[Information supplied]
-- ==== Sys2Proof/Machine/Traffic.lean ====
section
/-! DEFINITION. Traffic control: refill, cap, gates, class arbitration (chapter 05). The register writes among these
steps are in Machine/Fabric.lean. -/

namespace Sys2Proof.Machine

/-! ## Refill boundaries (R157 to R165, R51, R140, R331) -/

/-- R162: one refill of a port, then its pending change. -/
def Port.refill (p : Port) : Port :=
  let c := min (1000 * p.force.cbs.toNat) (p.tokC + p.force.cir.toNat * 1024)
  let k := min (1000 * p.force.pbs.toNat) (p.tokP + p.force.pir.toNat * 1024)
  if !p.applyPend then { p with tokC := c, tokP := k }
  else
    let dc := 1000 * p.pend.cbs.toNat
    let dp := 1000 * p.pend.pbs.toNat
    let p := { p with force := p.pend, applyPend := false }
    if p.chgMode = 1 then { p with tokC := dc, tokP := dp }
    else if p.chgMode = 2 then { p with tokC := 0, tokP := 0 }
    else { p with tokC := min dc c, tokP := min dp k }

/-- R51, R140, R331: the cap at a boundary of the time base `tb`, and a fresh allowance. -/
def Chan.refill (c : Chan) (critCap : BitVec 6) (tb : Nat) : Chan :=
  c.updSt fun x =>
    let base := if x.capAt < tb then x.capIn else x.capBase
    let cap := if x.crit && decide (critCap.toNat < base.toNat) then critCap.setWidth 7 else base
    { x with capBase := base, cap := cap, colUsed := 0 }

/-- Let time pass until the time base reads `tb`; it counts only while the PLL is locked (R157). -/
def State.advanceTb (s : State) (tb : Nat) : State := s.advance (s.now + (tb - s.tb))

/-- R157: the next multiple of 64 of the time base. -/
def State.refillBoundary (s : State) : State :=
  if !s.clk.pllLock then s
  else
    let tb := s.clk.lastRefill + 64
    let s := s.advanceTb tb
    let cc := s.mgmt.therm.critCap
    let s := (s.mapPort fun _ p => p.refill).mapChan fun _ c => c.refill cc tb
    s.updClk fun k => { k with lastRefill := tb }

def execRefillBoundary (s : State) : Host.Outcome State Fault Refusal := .next s.refillBoundary

/-- R51: a cap on the broadcast bus arrives. -/
def State.capArrival (s : State) (n : Ch) : State :=
  match (s.chan.get n).st.capBus with
  | none => s
  | some v =>
    let tb := s.tb
    s.updChan n fun c => c.updSt fun x => if s.quadOn n then { x with capIn := v, capAt := tb, capBus := none } else { x with capBus := none }

def execCapArrival (n : Ch) (s : State) : Host.Outcome State Fault Refusal := .next (s.capArrival n)

/-- R161, R167: a red outcome counts in its module. -/
def State.countRed (s : State) (m : Mod) : State :=
  let h := s.hlm.get m
  let (w, hit) := countIn h.policeWin s.now 1000000 h.refuseThresh.toNat
  let s := s.updHlm m fun h => { h with policeCnt := satInc h.policeCnt, policeWin := some w }
  if hit then s.raise (evPolice m) 1 (BitVec.ofNat 24 w.thresh) (w32 w.count) else s

/-- R167: the window closes. -/
def State.policeWindowClose (s : State) (m : Mod) : State :=
  match (s.hlm.get m).policeWin with
  | none => s
  | some w => (s.advance (w.openedAt + w.length)).updHlm m fun h => { h with policeWin := none }

def execPoliceWindowClose (m : Mod) (s : State) : Host.Outcome State Fault Refusal := .next (s.policeWindowClose m)

/-! ## Gates (R172 to R179) -/

/-- The first cycle start at or after a time. -/
def GateList.startAt (l : GateList) (tb : Nat) : Nat := if l.pos tb = 0 then tb else tb + (l.cycle - l.pos tb)

/-- Time from the start of the cycle at which an entry ends. -/
def GateList.endOf (l : GateList) (i : Fin 16) : Nat :=
  ((List.range (i.val + 1)).map fun k => (l.dur.get (Fin.ofNat 16 k)).toNat).sum

/-- R173, R179: the mask of a list at time `t`, when its first cycle starts at or after `from_`. -/
def GateList.maskAt (l : GateList) (from_ t : Nat) : BitVec 16 :=
  if !l.en then 0xFFFF
  else if t < l.startAt from_ then l.mask.get l.last
  else l.mask.get (l.entryAt (l.pos t))

/-- R173, R179: the mask in force at a later time, a committed list's switch included. -/
def Gates.maskAt (g : Gates) (tb t : Nat) : BitVec 16 :=
  if !g.force.en then
    match g.commit with
    | some l => if g.commitAt.2 < t then l.maskAt (g.commitAt.2 + 1) t else 0xFFFF
    | none => 0xFFFF
  else
    let next := g.force.startAt (tb + 1)
    match g.commit with
    | some l => if next ≤ t then l.maskAt next t else if g.started then g.force.mask.get (g.force.entryAt (g.force.pos t))
        else g.force.maskAt tb t
    | none => if g.started then g.force.mask.get (g.force.entryAt (g.force.pos t)) else g.force.maskAt tb t

/-- R175: the class is open now and stays open for `len` ns. -/
def Chan.openThrough (c : Chan) (tb : Nat) (cls : BitVec 4) (len : Nat) : Bool :=
  c.isOpen cls && ((!c.gate.force.en && c.gate.commit.isNone) || (List.range len).all fun d => (c.gate.maskAt tb (tb + d)).getLsbD cls.toNat)

/-- R173, R179: the next cycle of the list in force starts. -/
def State.gateCycleStart (s : State) (n : Ch) : State :=
  let old := (s.chan.get n).gate
  let fresh := !old.force.en && old.commitAt.1 == s.now
  let g := old.settle (s.now + 1)
  if !g.force.en || !s.clk.pllLock then s
  else
    let t := g.force.startAt (if fresh || (g.started && g.cycleAt == s.tb) then s.tb + 1 else s.tb)
    let s := s.advanceTb t
    s.updChan n fun c => { c with gate := match g.commit with
      | some l => g.switch l t
      | none => { g with started := true, cycleAt := t, entry := g.force.entryAt 0 } }

/-- R173: an entry's duration ends before its cycle does; the last entry ends with the cycle. -/
def State.gateEntryEnd (s : State) (n : Ch) : State :=
  let g := (s.chan.get n).gate.settle s.now
  let e := g.force.endOf g.entry
  if !g.force.en || !s.clk.pllLock || !g.started || g.entry == g.force.last || decide (g.force.cycle ≤ e) then s
  else
    let s := s.advanceTb (g.cycleAt + e)
    s.updChan n fun c => { c with gate := { g with entry := g.force.entryAt e } }

/-! ## Class arbitration (R168) -/

def Chan.weight (c : Chan) (k : Nat) : Nat := (c.cfg.weight.get (Fin.ofNat 16 k)).toNat

/-- R168: at least one entry, and the gate is open. -/
def Chan.backlogged (c : Chan) (k : Nat) : Bool :=
  c.isOpen (BitVec.ofNat 4 k) && c.st.tt.any fun e => e.cls.toNat == k

/-- The weighted classes in the order that starts at `p` (3 to 15). -/
def weightedFrom (p : Nat) : List Nat := (List.range 13).map fun i => 3 + (p - 3 + i) % 13

/-- R168: class_order(), as the pseudocode gives it: the class at ptr comes first, even where its weight is 0 (log entry 61,
DESIGN CHOICE). -/
def Chan.classOrder (c : Chan) : List Nat :=
  let w := weightedFrom c.st.ptr.toNat
  [0, 1, 2] ++ (c.st.ptr.toNat :: w.tail.filter fun k => decide (0 < c.weight k)) ++
    ((List.range 13).map (· + 3)).filter fun k => c.weight k == 0 && k != c.st.ptr.toNat

def Chan.deficitOf (c : Chan) (k : Nat) : Int := c.st.deficit.get (Fin.ofNat 16 k)
/-- R168: deficits are clamped to the range −1,023 to +1,023. -/
def Chan.setDeficit (c : Chan) (k : Nat) (d : Int) : Chan :=
  c.updSt fun x => { x with deficit := upd x.deficit (Fin.ofNat 16 k) fun _ => max (-1023) (min 1023 d) }

/-- R168: advance(); the loop ends because a weight is added at each visit. -/
def Chan.drrAdvance (c : Chan) : Nat → Chan
  | 0 => c
  | k + 1 =>
    match (weightedFrom c.st.ptr.toNat).tail.find? (fun j => decide (0 < c.weight j) && c.backlogged j) with
    | some j =>
      let c := (c.updSt fun x => { x with ptr := BitVec.ofNat 4 j }).setDeficit j (c.deficitOf j + c.weight j)
      if 0 < c.deficitOf j then c else c.drrAdvance k
    | none =>
      let j := c.st.ptr.toNat
      if 0 < c.weight j ∧ c.backlogged j = true then
        let c := c.setDeficit j (c.deficitOf j + c.weight j)
        if 0 < c.deficitOf j then c else c.drrAdvance k
      else c

/-- R168, R169: a column command for an entry is charged. -/
def Chan.charge (c : Chan) (cls : BitVec 4) (yellow : Bool) : Chan :=
  let k := cls.toNat
  if k < 3 ∨ c.weight k = 0 then c
  else
    let cost : Int := if yellow then c.cfg.yellowCost.toNat + 1 else 1
    let c := c.setDeficit k (c.deficitOf k - cost)
    if c.deficitOf k ≤ 0 ∨ c.backlogged c.st.ptr.toNat = false then c.drrAdvance 13400 else c

/-- R168: every CC, the deficit of a class that is not backlogged is 0. -/
def Chan.clearDeficits (c : Chan) : Chan :=
  c.updSt fun x => { x with deficit := Vector.ofFn fun i =>
    if 3 ≤ i.val && !c.backlogged i.val then 0 else x.deficit.get i }

end Sys2Proof.Machine
end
[/Information supplied]
__What is being asked__
Set down, exactly as they stand above, the lines starting with the line with "def execRefillBoundary (s" and going on through the line with "let tb := s.tb", and no others.

__Result of this task__
def execRefillBoundary (s : State) : Host.Outcome State Fault Refusal := .next s.refillBoundary

/-- R51: a cap on the broadcast bus arrives. -/
def State.capArrival (s : State) (n : Ch) : State :=
  match (s.chan.get n).st.capBus with
  | none => s
  | some v =>
    let tb := s.tb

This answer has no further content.